__What you will do__
In the entries that follow, find the line containing "s.gleans := rfl"; from there, copy every line exactly through the line containing "s.held := rfl".

Segment Start: Material supplied

-- ==== Sys2Proof/Machine/Core.lean ====
section
/-! DEFINITION. What the model hands to the host. -/

def Sys2Proof.core : Host.Core := { State := Sys2Proof.Machine.State, Fault := Sys2Proof.Machine.Fault, Refusal := Sys2Proof.Machine.Refusal, step := Sys2Proof.Machine.step, reset := Sys2Proof.Machine.State.reset }
end

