-- ==== Sys2Proof/Safety.lean ====
section
/-! DEFINITION. What the statements speak in: the invariant that every step keeps, and what it is for an instruction to
complete, with the writes that its rule gives, from a state in which its party comes to issue it. -/

namespace Sys2Proof.Machine

open Sys2Proof

/-- The invariant that every step keeps: memory is in its canonical form. -/
def State.Inv (s : State) : Prop := Memory.wf s.mem = true

/-- A party may release at a scope: it is below the domain, or every other device has acknowledged the party's writes (R461). -/
def State.acked (s : State) (p : Party) (rel : Option Nat) : Bool := !(rel.any (fun n => decide (4 ≤ n)) && s.pkg.unacked.contains p)

/-- The state after each thread whose guard is true has made the writes that `g` gives it. -/
def Ctx.writeAll (c : Ctx) (g : Thread → List RegW) : State :=
  c.s.setTeam c.t.uid (fun t => c.act.foldl (fun t h => t.commit c.md h.row h.pos (g h)) t)

/-- Row code has issued the instruction with these writes. -/
def Ctx.wrote (o : Opc) (fm : Form) (c : Ctx) (g : Thread → List RegW) : Host.Outcome State Fault Refusal :=
  .next (finishFrag o fm c (c.writeAll g) true)

/-- The state after each home row with such a thread has made the writes to its s registers, and each such thread those to its
predicates, that `g` gives the row and its lowest such thread. -/
def Ctx.writeRows (c : Ctx) (g : Nat → Thread → List RegW × List RegW) : State :=
  c.s.setTeam c.t.uid (fun t => (rowsOf c.act).foldl (fun t r =>
    match c.act.find? (fun h => h.row == r) with
    | none => t
    | some h => (c.act.filter (fun x => x.row == r)).foldl (fun t x => t.commit c.md x.row x.pos (g r h).2)
        (c.commitRow t r h (g r h).1)) t)

/-- The U-stream has issued the instruction with these writes. -/
def UCtx.wrote (o : Opc) (fm : Form) (c : UCtx) (ws : List RegW) : Host.Outcome State Fault Refusal :=
  .next (finishU o fm c.t.uid (c.s.setTeam c.t.uid (fun t => { t with u := t.u.commit c.md ws })) true true)

/-- The instruction completes in row code: when the fragment comes to issue it and no active thread fails a check, each active
thread makes the writes of `g`, and the fragment goes on. -/
def LaneSays (o : Opc) (fm : Form) (i : Instr) (ok : Ctx → Thread → Bool) (g : Ctx → Thread → List RegW) : Prop :=
  ∀ (s : State) (c : Ctx), rowStart o fm s = .go c → (∀ h ∈ c.act, ok c h = true) → exec i s = c.wrote o fm (g c)

/-- The instruction completes in row code with the state that `g` gives, when the active threads satisfy `ok`. -/
def RowSays (o : Opc) (fm : Form) (i : Instr) (ok : Ctx → Prop) (g : Ctx → State) : Prop :=
  ∀ (s : State) (c : Ctx), rowStart o fm s = .go c → ok c → exec i s = .next (finishFrag o fm c (g c) true)
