-- ==== Sys2Proof/Certificates/Slice0/Obligations.lean ====
section
/-! DEFINITION. The statements for the provers. Each docstring names the rules of spec/ it follows, and the log entries it rests
on where it rests on a choice of the model. -/

open Sys2Proof Sys2Proof.Machine

/-! ### Every instruction completes: its own effect, from the state in which its party comes to issue it -/

/-- R185, R190, R112: `vadd`, `vsub`, `vmul`, `vmulh`, `vmad`, `vabs`, `vneg`, `vmin`, `vmax`, `vdot4` complete when every source
tag fits: D takes each element's exact result, wrapped to its width or, under SAT, clamped. -/
def Obligations.IntegerCompletes : Prop := ∀ f : FForm,
  LaneSays .vadd (.f f) (.vadd f) (fits f 2 f.ty) (arith2 f (f.mb 3) (fun _ a b => a + b))
  ∧ LaneSays .vsub (.f f) (.vsub f) (fits f 2 f.ty) (arith2 f (f.mb 3) (fun _ a b => a - b))
  ∧ LaneSays .vmul (.f f) (.vmul f) (fits f 2 f.ty) (arith2 f (f.mb 3) (fun _ a b => a * b))
  ∧ LaneSays .vmulh (.f f) (.vmulh f) (fits f 2 f.ty) (arith2 f false (fun w a b => a * b / (2 ^ w : Nat)))
  ∧ LaneSays .vmin (.f f) (.vmin f) (fits f 2 f.ty) (arith2 f false (fun _ a b => min a b))
  ∧ LaneSays .vmax (.f f) (.vmax f) (fits f 2 f.ty) (arith2 f false (fun _ a b => max a b))
  ∧ LaneSays .vabs (.f f) (.vabs f) (fits f 1 f.ty) (arith1 f (f.mb 3) (fun a => if a < 0 then -a else a))
  ∧ LaneSays .vneg (.f f) (.vneg f) (fits f 1 f.ty) (arith1 f (f.mb 3) (fun a => -a))
  ∧ LaneSays .vmad (.f f) (.vmad f) (fits f 3 f.ty) (fun c h =>
      wT f.ty f.d.toNat (intLane f.ty (f.mb 3) (fun _ a b x => a * b + x) (c.vA f h) (c.vB f h) (c.vC f h)))
  ∧ LaneSays .vdot4 (.f f) (.vdot4 f)
      (fun c h => tagOk .s8x4 (f.mb 4) (c.vA f h) && tagOk .s8x4 (f.mb 4) (c.vB f h) && tagOk .s32 (f.mb 4) (c.vC f h))
      (fun c h => [wV f.d.toNat (BitVec.ofNat 32 (intRes 32 true (f.mb 3) (signed 32 (c.vC f h).w.toNat
        + ((List.range 4).map (fun i => signed 8 (getElem .s8x4 (c.vA f h).w.toNat i) * signed 8 (getElem .s8x4 (c.vB f h).w.toNat i))).sum))) .s32])

/-- R179, R180, R186: the bitwise, shift, count and bit-field instructions complete whatever the tags of their sources. -/
def Obligations.BitwiseCompletes : Prop := ∀ f : FForm,
  LaneSays .vand (.f f) (.vand f) noCheck (bitsRes f .b32 (fun a b _ => a &&& b))
  ∧ LaneSays .vor (.f f) (.vor f) noCheck (bitsRes f .b32 (fun a b _ => a ||| b))
  ∧ LaneSays .vxor (.f f) (.vxor f) noCheck (bitsRes f .b32 (fun a b _ => a ^^^ b))
  ∧ LaneSays .vnot (.f f) (.vnot f) noCheck (bitsRes f .b32 (fun a _ _ => 2 ^ 32 - 1 - a))
  ∧ LaneSays .vandn (.f f) (.vandn f) noCheck (bitsRes f .b32 (fun a b _ => a &&& (2 ^ 32 - 1 - b)))
  ∧ LaneSays .vshl (.f f) (.vshl f) noCheck (bitsRes f .b32 (fun a b _ => if b < 32 then a * 2 ^ b % 2 ^ 32 else 0))
  ∧ LaneSays .vshr (.f f) (.vshr f) noCheck (bitsRes f .b32 (fun a b _ => if b < 32 then a / 2 ^ b else 0))
  ∧ LaneSays .vsar (.f f) (.vsar f) noCheck (bitsRes f .b32 (fun a b _ => wrapN 32 (signed 32 a / (2 ^ b : Nat))))
  ∧ LaneSays .vrol (.f f) (.vrol f) noCheck (bitsRes f .b32 (fun a b _ => rolN a b))
  ∧ LaneSays .vclz (.f f) (.vclz f) noCheck (bitsRes f .n32 (fun a _ _ => clzN 32 a))
  ∧ LaneSays .vctz (.f f) (.vctz f) noCheck (bitsRes f .n32 (fun a _ _ => ctzN 32 a))
  ∧ LaneSays .vpopc (.f f) (.vpopc f) noCheck (bitsRes f .n32 (fun a _ _ => popN 32 a))
  ∧ LaneSays .vbrev (.f f) (.vbrev f) noCheck (bitsRes f .b32 (fun a _ _ => revN 32 a))
  ∧ LaneSays .vbfi (.f f) (.vbfi f) noCheck (bitsRes f .b32 (fun a b x => bfiN 32 a b x))
  ∧ LaneSays .vbfe (.f f) (.vbfe f) noCheck (bitsRes f (tagOf f.ty) (fun a b _ => bfeN 32 (intTy f.ty).2 a b))
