@[simp] theorem State.writeBytes_clk (s : State) (k : Nat) (bs : List Byte) : (s.writeBytes k bs).clk = s.clk := rfl
@[simp] theorem State.writeBytes_tick (s : State) (k : Nat) (bs : List Byte) : (s.writeBytes k bs).tick = s.tick := rfl
@[simp] theorem State.writeBytes_poison (s : State) (k : Nat) (bs : List Byte) : (s.writeBytes k bs).poison = s.poison := rfl
@[simp] theorem State.writeBytes_caches (s : State) (k : Nat) (bs : List Byte) : (s.writeBytes k bs).caches = s.caches := rfl
@[simp] theorem State.writeBytes_czPages (s : State) (k : Nat) (bs : List Byte) : (s.writeBytes k bs).czPages = s.czPages := rfl
@[simp] theorem State.writeBytes_atsDenied (s : State) (k : Nat) (bs : List Byte) : (s.writeBytes k bs).atsDenied = s.atsDenied := rfl
@[simp] theorem State.writeBytes_frames (s : State) (k : Nat) (bs : List Byte) : (s.writeBytes k bs).frames = s.frames := rfl
@[simp] theorem State.writeBytes_pitches (s : State) (k : Nat) (bs : List Byte) : (s.writeBytes k bs).pitches = s.pitches := rfl
@[simp] theorem State.writeBytes_arbiters (s : State) (k : Nat) (bs : List Byte) : (s.writeBytes k bs).arbiters = s.arbiters := rfl
@[simp] theorem State.writeBytes_dies (s : State) (k : Nat) (bs : List Byte) : (s.writeBytes k bs).dies = s.dies := rfl
@[simp] theorem State.writeBytes_pkg (s : State) (k : Nat) (bs : List Byte) : (s.writeBytes k bs).pkg = s.pkg := rfl
@[simp] theorem State.writeBytes_launches (s : State) (k : Nat) (bs : List Byte) : (s.writeBytes k bs).launches = s.launches := rfl
@[simp] theorem State.writeBytes_accepts (s : State) (k : Nat) (bs : List Byte) : (s.writeBytes k bs).accepts = s.accepts := rfl
@[simp] theorem State.writeBytes_teams (s : State) (k : Nat) (bs : List Byte) : (s.writeBytes k bs).teams = s.teams := rfl
@[simp] theorem State.writeBytes_saved (s : State) (k : Nat) (bs : List Byte) : (s.writeBytes k bs).saved = s.saved := rfl
@[simp] theorem State.writeBytes_preempts (s : State) (k : Nat) (bs : List Byte) : (s.writeBytes k bs).preempts = s.preempts := rfl
@[simp] theorem State.writeBytes_inflight (s : State) (k : Nat) (bs : List Byte) : (s.writeBytes k bs).inflight = s.inflight := rfl
@[simp] theorem State.writeBytes_barrows (s : State) (k : Nat) (bs : List Byte) : (s.writeBytes k bs).barrows = s.barrows := rfl
@[simp] theorem State.writeBytes_gleans (s : State) (k : Nat) (bs : List Byte) : (s.writeBytes k bs).gleans = s.gleans := rfl
@[simp] theorem State.writeBytes_drains (s : State) (k : Nat) (bs : List Byte) : (s.writeBytes k bs).drains = s.drains := rfl
@[simp] theorem State.writeBytes_grants (s : State) (k : Nat) (bs : List Byte) : (s.writeBytes k bs).grants = s.grants := rfl
@[simp] theorem State.writeBytes_faults (s : State) (k : Nat) (bs : List Byte) : (s.writeBytes k bs).faults = s.faults := rfl
@[simp] theorem State.writeBytes_recs (s : State) (k : Nat) (bs : List Byte) : (s.writeBytes k bs).recs = s.recs := rfl
@[simp] theorem State.writeBytes_svc (s : State) (k : Nat) (bs : List Byte) : (s.writeBytes k bs).svc = s.svc := rfl
@[simp] theorem State.writeBytes_held (s : State) (k : Nat) (bs : List Byte) : (s.writeBytes k bs).held = s.held := rfl
@[simp] theorem State.writeBytes_nextId (s : State) (k : Nat) (bs : List Byte) : (s.writeBytes k bs).nextId = s.nextId := rfl
@[simp] theorem State.writeBytes_outbox (s : State) (k : Nat) (bs : List Byte) : (s.writeBytes k bs).outbox = s.outbox := rfl
@[simp] theorem State.writeBytes_agenda (s : State) (k : Nat) (bs : List Byte) : (s.writeBytes k bs).agenda = s.agenda := rfl
@[simp] theorem State.writeBytes_turn (s : State) (k : Nat) (bs : List Byte) : (s.writeBytes k bs).turn = s.turn := rfl
@[simp] theorem State.writeBytes_cur (s : State) (k : Nat) (bs : List Byte) : (s.writeBytes k bs).cur = s.cur := rfl
@[simp] theorem State.writeBytes_waited (s : State) (k : Nat) (bs : List Byte) : (s.writeBytes k bs).waited = s.waited := rfl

Segment End: Material supplied

__Completed task__
@[simp] theorem State.writeBytes_gleans (s : State) (k : Nat) (bs : List Byte) : (s.writeBytes k bs).gleans = s.gleans := rfl
@[simp] theorem State.writeBytes_drains (s : State) (k : Nat) (bs : List Byte) : (s.writeBytes k bs).drains = s.drains := rfl
@[simp] theorem State.writeBytes_grants (s : State) (k : Nat) (bs : List Byte) : (s.writeBytes k bs).grants = s.grants := rfl
@[simp] theorem State.writeBytes_faults (s : State) (k : Nat) (bs : List Byte) : (s.writeBytes k bs).faults = s.faults := rfl
@[simp] theorem State.writeBytes_recs (s : State) (k : Nat) (bs : List Byte) : (s.writeBytes k bs).recs = s.recs := rfl
@[simp] theorem State.writeBytes_svc (s : State) (k : Nat) (bs : List Byte) : (s.writeBytes k bs).svc = s.svc := rfl
@[simp] theorem State.writeBytes_held (s : State) (k : Nat) (bs : List Byte) : (s.writeBytes k bs).held = s.held := rfl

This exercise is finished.